Uniprot query results: All predicted potential cleavage sites are shown along with disorder, secondary structures, and transmembrane domain in tabulated form. The VMS button beneath cleavage sites table, which can be used to predict Virtual Mass Spectroscopy spectrum to display all possible mass fragments after proteolysis. Other informations related to chosen protease and given substrate like signal peptide, sub-cellular locations, coexpressions, interactions, SNPs, and PTMs are shown in subsequent tables. All predicted cleavage sites, SNPs, and PTMs are marked and displayed in sequence format as well as in PDB structure if available in GLmol viewer.

Fasta query results: For fasta sequence query, blast results against swissprot database are shown in tabulated form, from which appropriate uniprot id can be used for predicting cleavage sites. On the other hand, users have option to continue without selecting uniprot id in which other informations like sub-cellular locations, coexpressions, interactions, SNPs, and PTMs are not calculated. In this case, only cleavage sites are marked in given sequence and also corresponding pdb structures are shown from blast if available. These PDB structures are displayed with marked cleavage sites in GLmol viewer.

PDB file query results: For uploded pdb file, all predicted potential cleavage sites are displayed in tabulated form in which secondary structure and solvent accessibility are shown which have been calculated by DSSP program. The presence or absence of signal peptide are shown in subsequent table. All cleavage sites are marked and displayed in pdb sequence as well as structure is displayed with marked cleavage sites. Below this, blast results are shown with corresponding uniprot id. Using this uniprot id users can predict cleavage sites along with other informations like sub-cellular locations, coexpressions, interactions, SNPs, and PTMs.

PDB id query results: For a given PDB id, all predicted potential cleavage sites are displayed in tabulated form in which secondary structure and solvent accessibility are shown which have been calculated by DSSP program. Other informations like signal peptide, sub-cellular locations, coexpressions, interactions, SNPs, and PTMs of chosen protease and a given PDB id are shown in subsequent tables. All cleavage sites, and found SNPs, PTMs are marked and displayed in uniprot sequence of corresponding pdb id. The uniprot sequence of corresponding pdb id is used to display because SNPs and PTMs informations have come from uniprot. The PDB structure is also displayed using GLmol viewer which is marked with cleavage sites, SNPs, and PTMs (if SNPs and PTMs positions found in PDB).

References

1. Ratnikov, B.I., Cieplak, P. and Smith, J.W. (2009) High throughput substrate phage display for protease profiling.

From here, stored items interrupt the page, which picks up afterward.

-- ==== Sys2Proof/Machine/Stream.lean ====
section
/-! DEFINITION. The stream commands (46_stream.md section 3). -/

namespace Sys2Proof.Machine

/-- CODE: XOR the data byte with the next keystream byte, POS + 8 (46_stream.md R250). -/
def execCode (op : Word) (s : State) : Result :=
  let x := codeByte (dataByte op) (combiner s)
  .next (respond (advancePos (setCombiner s x.2) 8) [zextByte x.1])

/-- SKIP: k <= 0 changes nothing; k > 0 discards k keystream bytes, POS + 8k (46_stream.md R251). -/
def execSkip (op : Word) (s : State) : Result :=
  let k := signed64 op
  if k ≤ 0 then .next (respond s [])
  else .next (respond (advancePos (setCombiner s (skipBytes k.toNat (combiner s))) (8 * k.toNat)) [])

end Sys2Proof.Machine
end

Methods Mol Biol, 539, 93-114.

2. Ratnikov, B.I., Cieplak, P., Gramatikoff, K., Pierce, J., Eroshkin, A., Igarashi, Y., Sun, Q., Godzik, A., Osterman, A.L., Stec, B. et al. (2013) Basis for Substrate Recognition and Distinciton by Matrix Metalloproteinases. P.N.A.S., submitted.

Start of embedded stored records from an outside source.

/-- 30_encoding.md R126: what each pseudo-instruction expands to. `ds` is the 32 digest bytes, packed as 20_memory.md R73. -/
def Obligations.PseudoInstructions : Prop :=
  assemble .ksbyte [] = assemble .cstepn [.num 8] ∧
  (∀ ds : List Byte, ds.length = 32 →
    assemble .ksdrvB (ds.map fun d => .num d.toNat) =
      assemble .ksdrv [.num (digestWord ds 0).toNat, .num (digestWord ds 1).toNat, .num (digestWord ds 2).toNat,
        .num (digestWord ds 3).toNat]) ∧
  (∀ bs : List Byte, bs ≠ [] →
    assemble .codebuf (bs.map fun b => .num b.toNat) = some (bs.map fun b => (0x00000030#32, [b.setWidth 64]))) ∧
  (∀ k, assemble .seek [k] = assemble .skip [k]) ∧
  (∀ r, assemble .clr [.reg r] = assemble .rld [.reg r, .num 0, .num 0])

/-- 20_memory.md R73: word j of the 32 digest bytes holds bytes d[8j] to d[8j+7], d[8j] least significant. -/
def Obligations.DigestPacking : Prop :=
  ∀ d : List Byte, d.length = 32 → ∀ j < 4,
    let byte := fun i => ((d.getD (8 * j + i) 0#8).setWidth 64 : Word)
    digestWord d j = byte 0 ||| byte 1 <<< 8 ||| byte 2 <<< 16 ||| byte 3 <<< 24 ||| byte 4 <<< 32 ||| byte 5 <<< 40 |||
      byte 6 <<< 48 ||| byte 7 <<< 56

/-! ### Steps, rejection, reset and runs -/

/-- 30_encoding.md section 4, 20_memory.md section 3: when the host's next transaction decodes to `i`, the step is `exec i`
in the state without that transaction. -/
def Obligations.StepRunsTheDecodedInstruction : Prop :=
  ∀ s cw ops rest i, s.actions = .transaction cw ops :: rest → decode cw ops = .ok i →
    step s = exec i { s with actions := rest }

/-- 60_exceptions.md R301, R305: a transaction that decodes to no command changes STATUS and nothing else of the block. -/
def Obligations.RejectionChangesOnlyStatus : Prop :=
  ∀ s cw ops rest c, s.actions = .transaction cw ops :: rest → decode cw ops = .error c →
    step s = .next { s with actions := rest, ill := true, errcw := cw, responses := s.responses ++ [⟨false, []⟩] }

/-- 70_reset_and_hazards.md R341: the reset input sets every piece of state, whatever the state was, without a response; then
the block waits; SRST has the same effect on state. -/
def Obligations.ResetInput : Prop :=
  (∀ s rest, s.actions = .reset :: rest →
    step s = .next {
        r0 := ⟨0#64, 0#64⟩, r1 := ⟨0#64, 0#64⟩, r2 := ⟨0#64, 0#64⟩, b := ⟨0#64, 0#64⟩, pos := 0#64, ill := false,
        errcw := 0#32, actions := rest, responses := s.responses }) ∧
  (∀ s n, s.actions = [.reset] → ∃ t, Runs 1 s t ∧ Runs n t t) ∧
  (∀ s rest t, s.actions = .reset :: rest → step s = .next t → ∃ u, exec .srst s = .next u ∧ SameBlock t u)

/-- 10_state.md R62: the value of every piece of state after reset and after SRST. -/
def Obligations.ResetValues : Prop :=
  (State.reset.r0 = ⟨0#64, 0#64⟩ ∧ State.reset.r1 = ⟨0#64, 0#64⟩ ∧ State.reset.r2 = ⟨0#64, 0#64⟩ ∧
    State.reset.b = ⟨0#64, 0#64⟩ ∧ State.reset.pos = 0#64 ∧ State.reset.ill = false ∧ State.reset.errcw = 0#32) ∧
  ∀ s, ∃ t, exec .srst s = .next t ∧ SameBlock t State.reset

/-- 60_exceptions.md section 3 (R315), 20_memory.md section 2 (R72): between transactions the block holds its state. That a
step waits is the model's reading (log entry 6). -/
def Obligations.WaitingBlockHoldsItsState : Prop :=
  ∀ s n, s.actions = [] → Runs n s s

/-- 60_exceptions.md R300: every command completes, on every operand, in every state, with its number of response words. -/
def Obligations.EveryCommandCompletes : Prop :=
  ∀ i s, ∃ t ws, exec i s = .next t ∧ ws.length = responseWords i ∧ t.actions = s.actions ∧
    t.responses = s.responses ++ [⟨true, ws⟩]

/-- 70_reset_and_hazards.md R361: from any state, any finite sequence of host actions is performed to its end, with one
response for each transaction and none for a reset. -/
def Obligations.RunAnswersEveryTransaction : Prop :=
  ∀ acts s, ∃ t rs, Runs acts.length (withActions s acts) t ∧ t.actions = [] ∧
    t.responses = s.responses ++ rs ∧ rs.length = transactionCount acts

/-- 20_memory.md R81: a sequence of host actions has the effect of its first part followed by its second, and the first part
does not see the second. -/
def Obligations.RunIsLeftToRightComposition : Prop :=
  ∀ xs ys s, ∃ t u, Runs xs.length (withActions s xs) (withActions t []) ∧
    Runs xs.length (withActions s (xs ++ ys)) (withActions t ys) ∧
    Runs ys.length (withActions t ys) u ∧ Runs (xs.length + ys.length) (withActions s (xs ++ ys)) u

/-! ### Whole-machine rules -/

/-- 10_state.md section 4 (R55), 60_exceptions.md R301: every step keeps the status invariant. -/
def Obligations.StepKeepsStatusInvariant : Prop :=
  ∀ s t, StatusInv s → step s = .next t → StatusInv t

/-- 10_state.md R62: the status invariant holds after reset. -/
def Obligations.ResetHasStatusInvariant : Prop :=
  StatusInv State.reset

/-- 10_state.md R55: the layout of STATUS as SRD reads it, that a rejection sets ILL and ERRCW, and that no accepted command
but SRST changes either; after SRST and reset both are 0. -/
def Obligations.StatusRegister : Prop :=
  (∀ s, ∃ v : Word, exec .srd s = .next { s with responses := s.responses ++ [⟨true, [v]⟩] } ∧
    v.getLsbD 0 = s.ill ∧ (∀ j, 1 ≤ j → j < 32 → v.getLsbD j = false) ∧ v.extractLsb' 32 32 = s.errcw) ∧
  (∀ cw ops, ¬ Accepted cw ops → Rejects cw ops) ∧
  (∀ i s, i ≠ .srst → ∃ t, exec i s = .next t ∧ t.ill = s.ill ∧ t.errcw = s.errcw) ∧
  (∀ s, ∃ t, exec .srst s = .next t ∧ t.ill = false ∧ t.errcw = 0#32) ∧
  (∀ s rest, s.actions = .reset :: rest → ∃ t, step s = .next t ∧ t.ill = false ∧ t.errcw = 0#32)

/-- 60_exceptions.md R306: ILL stays 1 over every step but a reset and an accepted SRST, and a second rejection overwrites
ERRCW. -/
def Obligations.IllIsSticky : Prop :=
  (∀ s, s.ill = true → (∀ rest, s.actions ≠ .reset :: rest) →
    (∀ cw ops rest, s.actions = .transaction cw ops :: rest → decode cw ops ≠ .ok .srst) →
    ∃ t, step s = .next t ∧ t.ill = true) ∧
  (∀ s cw ops cw' ops', s.actions = [.transaction cw ops, .transaction cw' ops'] → ¬ Accepted cw ops →
    ¬ Accepted cw' ops' → ∃ t, Runs 2 s t ∧ t.ill = true ∧ t.errcw = cw')

/-- 10_state.md R36: a command writes no register but those the table lists for it, and reads none but those: with any other
register changed beforehand, the command does the same and leaves that register as it is (or overwrites it). -/
def Obligations.RegisterAccess : Prop :=
  ∀ i s, ∃ t, exec i s = .next t ∧
    (∀ q, writesReg i q = false → readReg t q = readReg s q) ∧
    (∀ q x, readsReg i q = false →
      exec i (writeReg s q x) = .next (if writesReg i q = true then t else writeReg t q x))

3. Kazanov, M.D., Igarashi, Y., Eroshkin, A.M., Cieplak, P., Ratnikov, B., Zhang, Y., Li, Z., Godzik, A., Osterman, A.L. and Smith, J.W. (2011) Structural determinants of limited proteolysis. Journal of proteome research, 10, 3642-3651.

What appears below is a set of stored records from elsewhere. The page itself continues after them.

-- ==== Sys2Proof/Tests/Slice0.lean ====
section
/-! SUPPORT. Tests: ill-formed terms, command words written out bit by bit, one step of each command on a small state
(expected values from spec/95_test_vectors.md and the examples of the rules), and a witness for the hypotheses of each
statement of Certificates/Slice0/Obligations.lean. -/

namespace Sys2Proof.Tests

open Sys2Proof.Machine

/-! ### Well-formedness: "1 <= N <= 64" (30_encoding.md R114) -/

theorem test_wf_rstepn_low : wellFormed (.rstepn 0) = false ∧ wellFormed (.rstepn 1) = true := by decide
theorem test_wf_rstepn_high : wellFormed (.rstepn 64) = true ∧ wellFormed (.rstepn 65) = false := by decide
theorem test_wf_cstepn_low : wellFormed (.cstepn 0) = false ∧ wellFormed (.cstepn 1) = true := by decide
theorem test_wf_cstepn_high : wellFormed (.cstepn 64) = true ∧ wellFormed (.cstepn 65) = false := by decide

/-! ### Decoding: words written out as `zzzzzzzzz nnnnnnn zzzzzz rr oooooooo` (30_encoding.md R101, R110) -/

theorem test_word_nop :
    decode (0b000000000#9 ++ 0b0000000#7 ++ 0b000000#6 ++ 0b00#2 ++ 0b00000000#8) [] = .ok .nop := by decide
theorem test_word_rld :
    decode (0b000000000#9 ++ 0b0000000#7 ++ 0b000000#6 ++ 0b10#2 ++ 0b00000001#8) [7#64, 9#64] = .ok (.rld .r2 7#64 9#64) := by
  decide
theorem test_word_rrd :
    decode (0b000000000#9 ++ 0b0000000#7 ++ 0b000000#6 ++ 0b01#2 ++ 0b00000010#8) [] = .ok (.rrd .r1) := by decide
theorem test_word_rstep :
    decode (0b000000000#9 ++ 0b0000000#7 ++ 0b000000#6 ++ 0b11#2 ++ 0b00000011#8) [] = .ok .rstep := by decide
theorem test_word_rstepc :
    decode (0b000000000#9 ++ 0b0000000#7 ++ 0b000000#6 ++ 0b11#2 ++ 0b00000100#8) [] = .ok .rstepc := by decide
theorem test_word_rstepn :
    decode (0b000000000#9 ++ 0b1000000#7 ++ 0b000000#6 ++ 0b11#2 ++ 0b00000101#8) [] = .ok (.rstepn 64) := by decide
theorem test_word_ksdrv :
    decode (0b000000000#9 ++ 0b0000000#7 ++ 0b000000#6 ++ 0b00#2 ++ 0b00010000#8) [1#64, 2#64, 3#64, 4#64] =
      .ok (.ksdrv 1#64 2#64 3#64 4#64) := by decide
theorem test_word_ksexp :
    decode (0b000000000#9 ++ 0b0000000#7 ++ 0b000000#6 ++ 0b00#2 ++ 0b00010001#8) [] = .ok .ksexp := by decide
theorem test_word_cstep :
    decode (0b000000000#9 ++ 0b0000000#7 ++ 0b000000#6 ++ 0b00#2 ++ 0b00100000#8) [] = .ok .cstep := by decide
theorem test_word_cstepn :
    decode (0b000000000#9 ++ 0b0001000#7 ++ 0b000000#6 ++ 0b00#2 ++ 0b00100001#8) [] = .ok (.cstepn 8) := by decide
theorem test_word_code :
    decode (0b000000000#9 ++ 0b0000000#7 ++ 0b000000#6 ++ 0b00#2 ++ 0b00110000#8) [0x1234#64] = .ok (.code 0x1234#64) := by
  decide
theorem test_word_skip :
    decode (0b000000000#9 ++ 0b0000000#7 ++ 0b000000#6 ++ 0b00#2 ++ 0b00110001#8) [2#64] = .ok (.skip 2#64) := by decide
theorem test_word_prd :
    decode (0b000000000#9 ++ 0b0000000#7 ++ 0b000000#6 ++ 0b00#2 ++ 0b01000000#8) [] = .ok .prd := by decide
theorem test_word_srd :
    decode (0b000000000#9 ++ 0b0000000#7 ++ 0b000000#6 ++ 0b00#2 ++ 0b01000001#8) [] = .ok .srd := by decide
theorem test_word_srst :
    decode (0b000000000#9 ++ 0b0000000#7 ++ 0b000000#6 ++ 0b00#2 ++ 0b01111111#8) [] = .ok .srst := by decide

/-- V-R24 to V-R29: each is rejected for its own cause. -/
theorem test_rejected_register_words :
    decode 0x00000003#32 [] = .error .rsNotB ∧ decode 0x00000204#32 [] = .error .rsNotB ∧
    decode 0x00000305#32 [] = .error .nOutOfRange ∧ decode 0x00410305#32 [] = .error .nOutOfRange ∧
    decode 0x00000001#32 [1#64] = .error .operandCount ∧ decode 0x00000002#32 [1#64] = .error .operandCount := by decide

/-- V-KS7, V-C13, V-S7 and V-K4. -/
theorem test_rejected_other_words :
    decode 0x00000010#32 [1#64, 2#64, 3#64] = .error .operandCount ∧ decode 0x00000111#32 [] = .error .rsNotZero ∧
    decode 0x00010020#32 [] = .error .nNotZero ∧ decode 0x00410021#32 [] = .error .nOutOfRange ∧
    decode 0x00000030#32 [] = .error .operandCount ∧ decode 0x00000031#32 [1#64, 2#64] = .error .operandCount ∧
    decode 0x80000000#32 [] = .error .reservedBit ∧ decode 0x00000006#32 [] = .error .reservedOpcode ∧
    decode 0x0000017F#32 [] = .error .rsNotZero := by decide

/-! ### Numbered words (log entry 4) -/

theorem test_table_word_short : decodeTableWord 32 0x00000101 = some (.rld .r1 0#64 0#64) := by decide
theorem test_table_word_long :
    decodeTableWord 160 (0x00000301 + 5 * 2 ^ 32 + 6 * 2 ^ 96) = some (.rld .b 5#64 6#64) := by decide
theorem test_table_word_reserved : decodeTableWord 32 0x00000006 = none := by decide

/-- The next state of an outcome, if it is one: states can be compared by `decide`. -/
def nextOf : Result → Option State
  | .next t => some t
  | .fault _ => none
  | .refused _ => none

/-- The next step runs the word and leaves no action to come. -/
theorem test_fetch_word : nextOf (step (State.reset.withFetchWord 32 0x00000301)) =
    some { State.reset with b := ⟨0#64, 0#64⟩, responses := [⟨true, []⟩] } := by decide

/-! ### Assembler text (30_encoding.md R125 to R127) -/

theorem test_asm_rld : assembleLine "rld r1, 0, 0xF".toList = some [(0x00000101#32, [0#64, 0xF#64])] := by decide
theorem test_asm_skip : assembleLine "skip -1".toList = some [(0x00000031#32, [0xFFFFFFFFFFFFFFFF#64])] := by decide
theorem test_asm_codebuf :
    assembleLine "codebuf 0x48, 105".toList = some [(0x00000030#32, [0x48#64]), (0x00000030#32, [0x69#64])] := by decide
theorem test_asm_refused : assembleLine "code 256".toList = none ∧ assembleLine "rstep r0".toList = none := by decide

/-! ### One step of each command -/

/-- A state with the given B, right after reset otherwise. -/
def withB (hi lo : Word) : State := { State.reset with b := ⟨hi, lo⟩ }

/-- A state with the given combiner, right after reset otherwise. -/
def withC (r0 r1 r2 : Reg) : State := { State.reset with r0 := r0, r1 := r1, r2 := r2 }

/-- The combiner K0 of V-KS3. -/
def k0 : State :=
  withC ⟨0x109050D030B070F0#64, 0x008040C020A060E0#64⟩ ⟨0x3BD9DA28CB292AD0#64, 0x43A1A250B35152BD#64⟩
    ⟨0x4FE012BFE54ABC10#64, 0x1AB547EAB01FE395#64⟩

/-- `s` after the answer `words`. -/
def answered (s : State) (words : List Word) : State := { s with responses := s.responses ++ [⟨true, words⟩] }

/-- 48_control.md R270: NOP leaves a set ILL and every register. -/
theorem test_nop : nextOf (exec .nop { k0 with ill := true, pos := 5#64 }) = some (answered { k0 with ill := true, pos := 5#64 } []) := by
  decide
/-- V-R22, and R50(d): loading B leaves POS. -/
theorem test_rld_b : nextOf (exec (.rld .b 5#64 6#64) { withB 0#64 1#64 with pos := 3#64 }) =
    some (answered { withB 5#64 6#64 with pos := 3#64 } []) := by decide
/-- R50(c): loading R1 clears POS and leaves R0 and R2. -/
theorem test_rld_r1 : nextOf (exec (.rld .r1 5#64 6#64) { withC ⟨1#64, 2#64⟩ ⟨3#64, 4#64⟩ ⟨5#64, 6#64⟩ with pos := 3#64 }) =
    some (answered (withC ⟨1#64, 2#64⟩ ⟨5#64, 6#64⟩ ⟨5#64, 6#64⟩) []) := by decide
/-- V-R23: HI first. -/
theorem test_rrd : nextOf (exec (.rrd .r0) k0) = some (answered k0 [0x109050D030B070F0#64, 0x008040C020A060E0#64]) := by decide
/-- V-R1, the source's worked example. -/
theorem test_rstep : nextOf (exec .rstep (withB 0#64 1#64)) = some (answered (withB 0x8000000000000000#64 0#64) [1#64]) := by decide
/-- V-R14: feedback 0, carry 1. -/
theorem test_rstep_general : nextOf (exec .rstep (withB 0x0123456789ABCDEF#64 0xFEDCBA9876543210#64)) =
    some (answered (withB 0x0091A2B3C4D5E6F7#64 0xFF6E5D4C3B2A1908#64) [0#64]) := by decide
/-- V-R11: the feedback bit 0 where RSTEP would return 1. -/
theorem test_rstepc : nextOf (exec .rstepc (withB 0#64 0x87#64)) = some (answered (withB 0#64 0x43#64) [0#64]) := by decide
/-- V-R9: bit 7 is a tap. -/
theorem test_rstepc_tap : nextOf (exec .rstepc (withB 0#64 0x80#64)) =
    some (answered (withB 0x8000000000000000#64 0x40#64) [1#64]) := by decide
/-- V-R16: the first bit is the most significant. -/
theorem test_rstepn : nextOf (exec (.rstepn 2) (withB 0#64 1#64)) = some (answered (withB 0x4000000000000000#64 0#64) [2#64]) := by
  decide
/-- V-R20: a whole word. -/
theorem test_rstepn_word : nextOf (exec (.rstepn 64) (withB 0x0123456789ABCDEF#64 0xFEDCBA9876543210#64)) =
    some (answered (withB 0x21F8700760078FF8#64 0x0123456789ABCDEF#64) [0x084C2A6E195D3B7F#64]) := by decide +kernel
/-- V-KS3 and V-KS4: B, POS and the last two words do not matter. -/
theorem test_ksdrv : nextOf (exec (.ksdrv 0x0706050403020100#64 0x0F0E0D0C0B0A0908#64 0#64 0xFF#64)
    { withB 1#64 1#64 with pos := 9#64 }) = some (answered k0 []) := by decide +kernel
/-- V-KS1. -/
theorem test_ksexp : nextOf (exec .ksexp (withB 0#64 1#64)) =
    some (answered (withC ⟨0x8000000000000000#64, 0#64⟩ ⟨0x8000000000000000#64, 0x43#64⟩
      ⟨0x8000000000000000#64, 0x200A#64⟩) []) := by decide +kernel
/-- V-C5: control 1, two steps of R0 and three of R1. -/
theorem test_cstep_extra : nextOf (exec .cstep (withC ⟨0#64, 3#64⟩ ⟨0#64, 0xF#64⟩ ⟨0#64, 1#64⟩)) =
    some (answered { withC ⟨0x8000000000000000#64, 0#64⟩ ⟨0x6000000000000000#64, 1#64⟩ ⟨0x8000000000000000#64, 0#64⟩ with
      pos := 1#64 } [0#64]) := by decide
/-- V-C8: R2's output bit is 1 and its feedback bit 0. -/
theorem test_cstep_plain : nextOf (exec .cstep (withC ⟨0#64, 0#64⟩ ⟨0#64, 0#64⟩ ⟨0#64, 0x87#64⟩)) =
    some (answered { withC ⟨0#64, 0#64⟩ ⟨0#64, 0#64⟩ ⟨0#64, 0x43#64⟩ with pos := 1#64 } [0#64]) := by decide
/-- V-C10: the value, and POS 64. -/
theorem test_cstepn : ∃ t, exec (.cstepn 64) k0 = .next t ∧ t.responses = [⟨true, [0xEB2E9B2A78D0ADFB#64]⟩] ∧
    t.pos = 64#64 := ⟨_, rfl, by decide +kernel⟩
/-- V-S2: bits above 7 are ignored. -/
theorem test_code : ∃ t, exec (.code 0x1234#64) k0 = .next t ∧ t.responses = [⟨true, [0xDF#64]⟩] ∧ t.pos = 8#64 :=
  ⟨_, rfl, by decide +kernel⟩
/-- V-S4: a negative count changes nothing. -/
theorem test_skip_negative : nextOf (exec (.skip 0xFFFFFFFFFFFFFFFB#64) k0) = some (answered k0 []) := by decide
/-- V-C9: two keystream bytes pass, so the next is 9B (V-S3). -/
theorem test_skip : ∃ t, exec (.skip 2#64) k0 = .next t ∧ t.pos = 16#64 ∧ (combStepN (combiner t) 8).1 = 0x9B#64 :=
  ⟨_, rfl, by decide +kernel⟩
/-- 48_control.md R271. -/
theorem test_prd : nextOf (exec .prd { k0 with pos := 8#64 }) = some (answered { k0 with pos := 8#64 } [8#64]) := by decide
/-- V-K2: the status after the rejected word 0x00000006. -/
theorem test_srd : nextOf (exec .srd { k0 with ill := true, errcw := 6#32 }) =
    some (answered { k0 with ill := true, errcw := 6#32 } [0x0000000600000001#64]) := by decide
/-- V-K3. -/
theorem test_srst : nextOf (exec .srst { k0 with b := ⟨1#64, 2#64⟩, pos := 5#64, ill := true, errcw := 6#32 }) =
    some (answered State.reset []) := by decide

/-! ### Rejection, reset and waiting -/

/-- V-K2, V-K4: a rejected SRST resets nothing. -/
theorem test_reject : nextOf (step { k0 with pos := 5#64, actions := [.transaction 0x0000017F#32 [], .reset] }) =
    some { k0 with pos := 5#64, ill := true, errcw := 0x0000017F#32, actions := [.reset], responses := [⟨false, []⟩] } := by
  decide
/-- 70_reset_and_hazards.md R341: no response, and the host's next action stays to come. -/
theorem test_reset : nextOf (step { k0 with pos := 5#64, ill := true, errcw := 6#32, actions := [.reset, .reset] }) =
    some { State.reset with actions := [.reset] } := by decide
theorem test_waits : nextOf (step k0) = some k0 := by decide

4. Thomas Nordahl Petersen, Søren Brunak, Gunnar von Heijne, Henrik Nielsen (2011) SignalP 4.0: discriminating signal peptides from transmembrane regions. Nature Methods, 8:785-786

5. Obayashi T, Okamura Y, Ito S, Tadaka S, Motoike IN, Kinoshita K. (2013) COXPRESdb: a database of comparative gene coexpression networks of eleven species for mammals. Nucleic Acids Res. 41

6. Alberto Calderone, Luisa Castagnoli, Gianni Cesareni (2013) mentha: a resource for browsing integrated protein-interaction networks Nature Methods 10, 690

7. C.T. Lu, K.Y Huang, M.G. Su, T.Y. Lee, N.A. Bretana, W.C. Chang, Y.J. Chen, Y.J. Chen and H.D. Huang. (2013) DbPTM 3.0: an informative resource for investigating substrate site specificity and functional association of protein post-translational modifications. Nucleic Acids Research, Vol. 41, D295-305.